In several embodiments provided herein, it should be understood that disclosed systems, devices and methods, it can be with
It realizes by another way.For example, the apparatus embodiments described above are merely exemplary, for example, the unit
It divides, only a kind of logical function partition, there may be another division manner in actual implementation, such as multiple units or components
It can be combined or can be integrated into another system, or some features can be ignored or not executed.Another point, it is shown or
The mutual coupling, direct-coupling or communication connection discussed can be through some interfaces, the indirect coupling of device or unit
It closes or communicates to connect, can be electrical property, mechanical or other forms.

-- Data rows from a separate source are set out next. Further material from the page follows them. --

-- ==== Sys2Proof/Tests/Slice0.lean ====
section
/-! SUPPORT. Tests: the well-formedness smoke test, for each statement with hypotheses a concrete state and operands that meet them, and
single steps whose expected results are worked out by hand from the rules of spec/. -/
namespace Sys2Proof.Tests

-- one proof at a time: many kernel evaluations at once would need too many threads
set_option Elab.async false

open Sys2Proof.Machine Sys2Proof.Safety Sys2Proof.Claims

/-- A page mapped to itself, readable and writable by all. -/
def tPage : TlbEntry := { vpage := 0, mpage := 0, w := true, u := true }

/-- A logical core whose code and data pages 0 are mapped. -/
def tCore : Core := { codeTlb := [tPage], tlb := [tPage] }

/-- Unit 0 executes with the given core 0. -/
def tWith (c : Core) : State := { u0 := { executing := true, exe := { cores := [(0, c)] } } }

/-- Core 0 of Unit 0, cycle 0. -/
def tIssue : Issue := ⟨.core .u0 0, 0⟩

/-- The state after the fetch. -/
def tFetch (s : State) (i : Issue) (e : Enc) : State := (fetchCheck (atUcc s i) i.proc e.len).1

/-- What `Ready` asks, as a test that computes. -/
def readyB (s : State) (i : Issue) (e : Enc) : Bool :=
  canRun s i && (interruptAt (atUcc s i) i.proc).isNone && (getCore (atUcc s i) i.proc).pinWait.isNone &&
  (fetchCheck (atUcc s i) i.proc e.len).2.isNone && decide (decodeCause e (procProfile i.proc) (getCore (tFetch s i e) i.proc) = 0) &&
  (txLimit e (getCore (tFetch s i e) i.proc)).isNone

/-- The test answers for `Ready`. -/
theorem ready_of {s : State} {i : Issue} {e : Enc} (h : readyB s i e = true) : Ready s i e (tFetch s i e) := by
  simp only [readyB, Bool.and_eq_true, Option.isNone_iff_eq_none, decide_eq_true_eq] at h
  obtain ⟨⟨⟨⟨⟨h1, h2⟩, h3⟩, h4⟩, h5⟩, h6⟩ := h
  exact ⟨⟨h1, h2, h3, Prod.ext rfl h4⟩, h5, h6⟩

/-- A registers file of one word. -/
def tRegs (n : Nat) (w : Word) : Vector Word 16 := (Vector.replicate 16 0).setIfInBounds n w

/-- A parcel whose segment 0 is data and segment 1 code, its contexts at 0. -/
def tParcel : Parcel := { sys := false, ctxBase := 0, vectors := [],
                          map := [⟨0, 0, false, false, false, false⟩, ⟨1, 1, true, false, false, false⟩] }

/-- DRAM is installed, and parcel 0 has segments 0 and 1. -/
def tMem : MemState := { mc := (Vector.replicate 12 {}).setIfInBounds 0 { regs := [(8, 1)] }, parcels := [(0, some tParcel)],
                         segs := [(0, { acl := 1 }), (1, { acl := 1, code := true })] }

/-- Unit 0 executes with the given core 0, with memory. -/
def tRun (c : Core) : State := { u0 := { executing := true, mem := tMem, exe := { cores := [(0, c)] } } }

/-- The load's answer, if it gives one. -/
def ldOf : LdRes → Option (State × List Byte)
  | .ok s bs => some (s, bs)
  | .stop _ => none
/-- The store's answer, if it gives one. -/
def stOf : StRes → Option State
  | .ok s => some s
  | .stop _ => none
/-- The address answers, with a property. -/
def adB (P : Nat → State → Bool) : AddrRes → Bool
  | .at m s => P m s
  | _ => false
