-- ==== Sys2Proof/Types/Host.lean ====
section
/-! DEFINITION. References to host commands and the status of their completions (NVMe; R281, R301). -/

namespace Sys2Proof

/-- A command of a host queue or of the management port's tunnel: the controller, the queue, the command identifier, and the
path (R490). Queue 0 is the admin queue. -/
structure CmdRef where
  ctrl : Fin 2
  qid : Nat
  cid : Half
  viaMi : Bool
  deriving DecidableEq, Repr

/-- Status code type, status code and Do Not Retry. -/
structure Status where
  sct : Nat
  sc : Nat
  dnr : Bool
  deriving DecidableEq, Repr

end Sys2Proof
end

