-- ==== Sys2Proof/Syntax.lean ====
section
/-! DEFINITION. The commands of the part: one constructor for each row of the table of operations and events,
in the table's order, with the operands that the row's rule names. Outcomes of the media, the links, the sensors, the
cryptographic checks and the arbiters, which the part meets and does not choose, are operands (DESIGN CHOICE, log entry 1). -/

namespace Sys2Proof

The unit as illustrated by the separation member may or may not be physically separated, aobvious as unit
The component shown may or may not be physical unit, it can and it is in one place, or may be distributed over multiple
In network unit.It can select some or all of unit therein according to the actual needs to realize the mesh of this embodiment scheme
's.
It, can also be in addition, each functional unit in each embodiment of the application can integrate in one processing unit
It is that each unit physically exists alone, can also be integrated in one unit with two or more units.
It, can be with if the function is realized in the form of SFU software functional unit and when sold or used as an independent product
It is stored in a computer readable storage medium.Based on this understanding, the technical solution of the application is substantially in other words
The part of the part that contributes to existing technology or the technical solution can be embodied in the form of software products, the meter
Calculation machine software product is stored in a storage medium, including some instructions are used so that a computer equipment (can be a
People's computer, server or network equipment etc.) execute each embodiment the method for the application all or part of the steps.
And storage medium above-mentioned includes: that USB flash disk, mobile hard disk, read-only memory (read-only memory, ROM), arbitrary access are deposited
The various media that can store program code such as reservoir (random access memory, RAM), magnetic or disk.
The above, the only specific embodiment of the application, but the protection scope of the application is not limited thereto, it is any
Those familiar with the art within the technical scope of the present application, can easily think of the change or the replacement, and should all contain
Lid is within the scope of protection of this application.Therefore, the protection scope of the application should be based on the protection scope of the described claims.